*WORK REQUIRED*: Write out, word for word, the part of the listing below that opens with the line containing "queues nothing. -/" and closes with the line containing "hcycle, hflight, State.flightOf]", keeping both of those lines and adding no others.

*ENTRIES SHOWN*:

/-- R36: the verdict, with the count back at 0. -/
theorem State.takeVerdict_cond :
    (s.takeVerdict c).cond = { s.cond with
      selfCheck := if checkPasses (checkMean c.refSum) (checkMean c.gndSum) then .pass else .fail
      verdict := if checkPasses (checkMean c.refSum) (checkMean c.gndSum) then .pass else .fail
      autoCount := 0, origin := none } := by
  simp only [State.takeVerdict, hc, if_true, apply_ite State.cond, notify_cond, setCond_cond, ite_self]

/-- R36: the verdict in words of its pass. -/
theorem State.takeVerdict_verdict :
    (checkPasses (checkMean c.refSum) (checkMean c.gndSum) = true →
        (s.takeVerdict c).cond.selfCheck = .pass ∧ (s.takeVerdict c).cond.verdict = .pass) ∧
      (checkPasses (checkMean c.refSum) (checkMean c.gndSum) = false →
        (s.takeVerdict c).cond.selfCheck = .fail ∧ (s.takeVerdict c).cond.verdict = .fail) := by
  rw [takeVerdict_cond hc]
  exact ⟨fun h => by simp [h], fun h => by simp [h]⟩

/-- R37: the notice is queued exactly when the check reports. -/
theorem State.takeVerdict_notices :
    (s.takeVerdict c).notices =
      if checkReports s.cond.origin s.cond.verdict (s.takeVerdict c).cond.verdict then
        (s.notify (.selfCheckResult (checkPasses (checkMean c.refSum) (checkMean c.gndSum)) (checkMean c.refSum)
          (checkMean c.gndSum))).notices
      else s.notices := by
  rw [takeVerdict_cond hc]
  simp only [State.takeVerdict, hc, if_true, apply_ite State.notices, notify_notices, setCond_notices, setCond_cond]

/-- R37: the notice of a check that reports is told since any state of this epoch before it. -/
theorem State.takeVerdict_told {before : State} (hfront : before.notices.queue <+: s.notices.queue)
    (hepoch : s.cond.epochNumber = before.cond.epochNumber)
    (hreports : s.cond.origin = some .request ∨ s.cond.verdict ≠ (s.takeVerdict c).cond.verdict) :
    before.told (s.takeVerdict c)
      (.selfCheckResult (checkPasses (checkMean c.refSum) (checkMean c.gndSum)) (checkMean c.refSum)
        (checkMean c.gndSum)) := by
  unfold State.told
  rw [takeVerdict_notices hc, if_pos (checkReports_iff.mpr hreports)]
  exact State.told_notify _ hfront hepoch

/-- R37: an automatic check that confirms the verdict queues nothing. -/
theorem State.takeVerdict_silent (hreq : s.cond.origin ≠ some .request)
    (hsame : s.cond.verdict = (s.takeVerdict c).cond.verdict) : (s.takeVerdict c).notices = s.notices := by
  rw [takeVerdict_notices hc, if_neg]
  exact fun h => (checkReports_iff.mp h).elim hreq (absurd hsame)

end

/-! ## When a completion occurs -/

theorem State.isRunning_iff (s : State) : s.isRunning = true ↔ s.time.phase = .running := by
  simp [State.isRunning]

/-- A cycle that completes now is due (R18). -/
theorem State.completionDue_of_completes {s : State} {c : Cycle} (h : s.completes c) : s.completionDue = true := by
  obtain ⟨hrun, hcycle, hticks, hslot, hconv, hflight, hepoch⟩ := h
  have hdue : s.epochDue = false := by simp [State.epochDue]; omega
  simp [State.completionDue, s.isRunning_iff.mpr hrun, hcycle, hflight, Flight.none, hdue, Cycle.completionDue, hticks,
    hslot, hconv]

/-- What the delivery of the record of `c` puts between blocks: `parts` and `entries` are what waits of it
(R18, R31). -/
def State.flightOf (s : State) (c : Cycle) (parts : List CompletionPart) (entries : List ChannelSums) : Flight :=
  { Flight.none with parts := parts, entries := entries, steps := s.stepTriggers c }

/-- A cycle that completes now is delivered, and its parts are then taken (R18). -/
theorem exec_cycleCompletion_of_completes {s : State} {c : Cycle} (h : s.completes c) (order : List CompletionPart)
    (whole hrdy : Bool) :
    exec (.cycleCompletion order whole hrdy) s =
      .next ((s.setFlight (s.flightOf c cycleParts c.sums)).runCycleParts order whole hrdy) := by
  have hdue := State.completionDue_of_completes h
  obtain ⟨-, hcycle, -, -, -, hflight, -⟩ := h
  simp [exec, execCycleCompletion, hdue, State.deliver, hcycle, hflight, State.flightOf]

/-- A part that waits, with nothing outstanding that it must follow, is taken. -/
theorem State.takePart_of_waiting {s : State} {p : CompletionPart} (hwaits : waitsAs p ∈ s.flight.parts)
    (hfree : ∀ q ∈ mustFollow p, q ∉ s.flight.parts) (hrdy : Bool) :
    s.takePart hrdy p =
      (s.setFlight { s.flight with parts := s.flight.parts.filter (· ≠ p) }).runPart hrdy p :=
  if_pos ⟨hwaits, hfree⟩

/-- The Conditioner's part, with a cycle to complete (R22 to R25, R36). -/
theorem State.takeRecord_of_cycle {s : State} {c : Cycle} (h : s.scanner.cycle = some c) :
    s.takeRecord =
      let u := (s.flight.entries.foldl (State.takeEntry c) (s.setFlight { s.flight with entries := [] })).takeVerdict c
      u.setCond { u.cond with epochCycles := u.cond.epochCycles + 1 } := by
  simp only [State.takeRecord, h]

/-- The Conditioner's part of a cycle completion: the entries, the verdict, and the epoch cycle counter
(R22 to R25, R36). -/
theorem exec_entries_of_completes {s : State} {c : Cycle} (h : s.completes c) (hrdy : Bool) :
    exec (.cycleCompletion [.entries] false hrdy) s =
      let u := (c.sums.foldl (State.takeEntry c)
        (s.setFlight (s.flightOf c [.steps, .frame, .count, .start] []))).takeVerdict c
      .next (u.setCond { u.cond with epochCycles := u.cond.epochCycles + 1 }) := by
  have hfree : ∀ q ∈ mustFollow .entries, q ∉ cycleParts := by decide
  have ⟨_, hcycle, _⟩ := h
  calc exec (.cycleCompletion [.entries] false hrdy) s
      = .next ((s.setFlight (s.flightOf c cycleParts c.sums)).takePart hrdy .entries) :=
        exec_cycleCompletion_of_completes h [.entries] false hrdy
    _ = .next (s.setFlight (s.flightOf c [.steps, .frame, .count, .start] c.sums)).takeRecord :=
        congrArg Host.Outcome.next (State.takePart_of_waiting (by decide : _ ∈ cycleParts) hfree hrdy)
    _ = _ := congrArg Host.Outcome.next (State.takeRecord_of_cycle hcycle)

/-- An epoch that completes now is raised, and its parts are then taken (R25). -/
theorem exec_epochCompletion_of_completes {s : State} (h : s.epochCompletes) (order : List CompletionPart)
    (whole hrdy : Bool) :
    exec (.epochCompletion order whole hrdy) s = .next (s.raiseEpoch.runEpochParts order whole hrdy) := by
  obtain ⟨hrun, hepoch, -, -, -, hparts⟩ := h
  have hsettings : .settings ∉ s.flight.parts := fun hm => by simpa using hparts _ hm
  simp [exec, execEpochCompletion, State.epochInFlight, hsettings, s.isRunning_iff.mpr hrun, State.epochDue, hepoch]

/-! ## What the parts of a completion leave alone -/

@[simp] theorem State.hearChange_parts (t : Fin 8) (s : State) : (s.hearChange t).flight.parts = s.flight.parts := by
  unfold State.hearChange; simp only []; repeat' split
  all_goals simp

@[simp] theorem State.stepThermal_parts (t : Fin 8) (s : State) : (s.stepThermal t).flight.parts = s.flight.parts := by
  unfold State.stepThermal; simp only []; repeat' split
  all_goals simp

@[simp] theorem State.gradeOn_parts (t : Fin 8) (h : Handed) (s : State) :
    (s.gradeOn t h).flight.parts = s.flight.parts := by
  unfold State.gradeOn; simp only []; split <;> simp [State.levelChange]

@[simp] theorem State.gradeSlot_parts (t : Fin 8) (s : State) : (s.gradeSlot t).flight.parts = s.flight.parts := by
  unfold State.gradeSlot; simp only []; repeat' split
  all_goals simp

@[simp] theorem State.takeRecord_parts (s : State) : s.takeRecord.flight.parts = s.flight.parts := by
  unfold State.takeRecord; split <;> simp

@[simp] theorem State.takeNextEntry_parts (s : State) : s.takeNextEntry.flight.parts = s.flight.parts := by
  unfold State.takeNextEntry; split <;> simp

@[simp] theorem State.countCompletion_parts (s : State) : s.countCompletion.flight.parts = s.flight.parts := by
  simp [State.countCompletion]

@[simp] theorem State.startNext_parts (s : State) : s.startNext.flight.parts = s.flight.parts := by
  unfold State.startNext; split <;> simp

@[simp] theorem State.takeNextStep_parts (hrdy : Bool) (s : State) :
    (s.takeNextStep hrdy).flight.parts = s.flight.parts := by
  unfold State.takeNextStep; split <;> simp

@[simp] theorem State.takeNextStep_store (hrdy : Bool) (s : State) : (s.takeNextStep hrdy).store = s.store := by
  unfold State.takeNextStep; split <;> simp

@[simp] theorem State.takeNextStep_cond (hrdy : Bool) (s : State) : (s.takeNextStep hrdy).cond = s.cond := by
  unfold State.takeNextStep; split <;> simp

@[simp] theorem State.takeNextLevel_parts (hrdy : Bool) (s : State) :
    (s.takeNextLevel hrdy).flight.parts = s.flight.parts := by
  unfold State.takeNextLevel; split <;> simp

@[simp] theorem State.takeNextLevel_store (hrdy : Bool) (s : State) : (s.takeNextLevel hrdy).store = s.store := by
  unfold State.takeNextLevel; split <;> simp

@[simp] theorem State.takeNextLevel_cond (hrdy : Bool) (s : State) : (s.takeNextLevel hrdy).cond = s.cond := by
  unfold State.takeNextLevel; split <;> simp

@[simp] theorem State.startCycle_channels (number : Count32) (g : CycleStart) (s : State) :
    (s.startCycle number g).cond.channels = s.cond.channels := by
  unfold State.startCycle; simp only []; split <;> rfl

@[simp] theorem State.startNext_channels (s : State) : s.startNext.cond.channels = s.cond.channels := by
  unfold State.startNext; split <;> simp

/-- R145: without a sealed set the Store makes nothing of an epoch completion. -/
theorem State.takeEpoch_of_unsealed {s : State} (h : s.store.isSealed = false) : s.takeEpoch = s := by
  simp [State.takeEpoch, h]

section
variable {s : State} (hrdy : Bool) (hseal : s.store.isSealed = false)
include hseal

theorem State.runPart_parts (p : CompletionPart) : (s.runPart hrdy p).flight.parts = s.flight.parts := by
  cases p with
  | settings => exact congrArg (·.flight.parts) (takeEpoch_of_unsealed hseal)
  | _ => simp [State.runPart]

theorem State.runPart_store (p : CompletionPart) : (s.runPart hrdy p).store = s.store := by
  cases p with
  | settings => exact congrArg State.store (takeEpoch_of_unsealed hseal)
  | _ => simp [State.runPart]

/-- Among the parts only the entries of a record and the apply of a sealed set reach the channel records. -/
theorem State.runPart_channels {p : CompletionPart} (hp : waitsAs p ≠ .entries) :
    (s.runPart hrdy p).cond.channels = s.cond.channels := by
  cases p with
  | entries => exact absurd rfl hp
  | nextEntry => exact absurd rfl hp
  | settings => exact congrArg (·.cond.channels) (takeEpoch_of_unsealed hseal)
  | _ => simp [State.runPart]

*SOLUTION FOR THIS PROBLEM*:
/-- R37: an automatic check that confirms the verdict queues nothing. -/
theorem State.takeVerdict_silent (hreq : s.cond.origin ≠ some .request)
    (hsame : s.cond.verdict = (s.takeVerdict c).cond.verdict) : (s.takeVerdict c).notices = s.notices := by
  rw [takeVerdict_notices hc, if_neg]
  exact fun h => (checkReports_iff.mp h).elim hreq (absurd hsame)

end

/-! ## When a completion occurs -/

theorem State.isRunning_iff (s : State) : s.isRunning = true ↔ s.time.phase = .running := by
  simp [State.isRunning]

/-- A cycle that completes now is due (R18). -/
theorem State.completionDue_of_completes {s : State} {c : Cycle} (h : s.completes c) : s.completionDue = true := by
  obtain ⟨hrun, hcycle, hticks, hslot, hconv, hflight, hepoch⟩ := h
  have hdue : s.epochDue = false := by simp [State.epochDue]; omega
  simp [State.completionDue, s.isRunning_iff.mpr hrun, hcycle, hflight, Flight.none, hdue, Cycle.completionDue, hticks,
    hslot, hconv]

/-- What the delivery of the record of `c` puts between blocks: `parts` and `entries` are what waits of it
(R18, R31). -/
def State.flightOf (s : State) (c : Cycle) (parts : List CompletionPart) (entries : List ChannelSums) : Flight :=
  { Flight.none with parts := parts, entries := entries, steps := s.stepTriggers c }

/-- A cycle that completes now is delivered, and its parts are then taken (R18). -/
theorem exec_cycleCompletion_of_completes {s : State} {c : Cycle} (h : s.completes c) (order : List CompletionPart)
    (whole hrdy : Bool) :
    exec (.cycleCompletion order whole hrdy) s =
      .next ((s.setFlight (s.flightOf c cycleParts c.sums)).runCycleParts order whole hrdy) := by
  have hdue := State.completionDue_of_completes h
  obtain ⟨-, hcycle, -, -, -, hflight, -⟩ := h
  simp [exec, execCycleCompletion, hdue, State.deliver, hcycle, hflight, State.flightOf]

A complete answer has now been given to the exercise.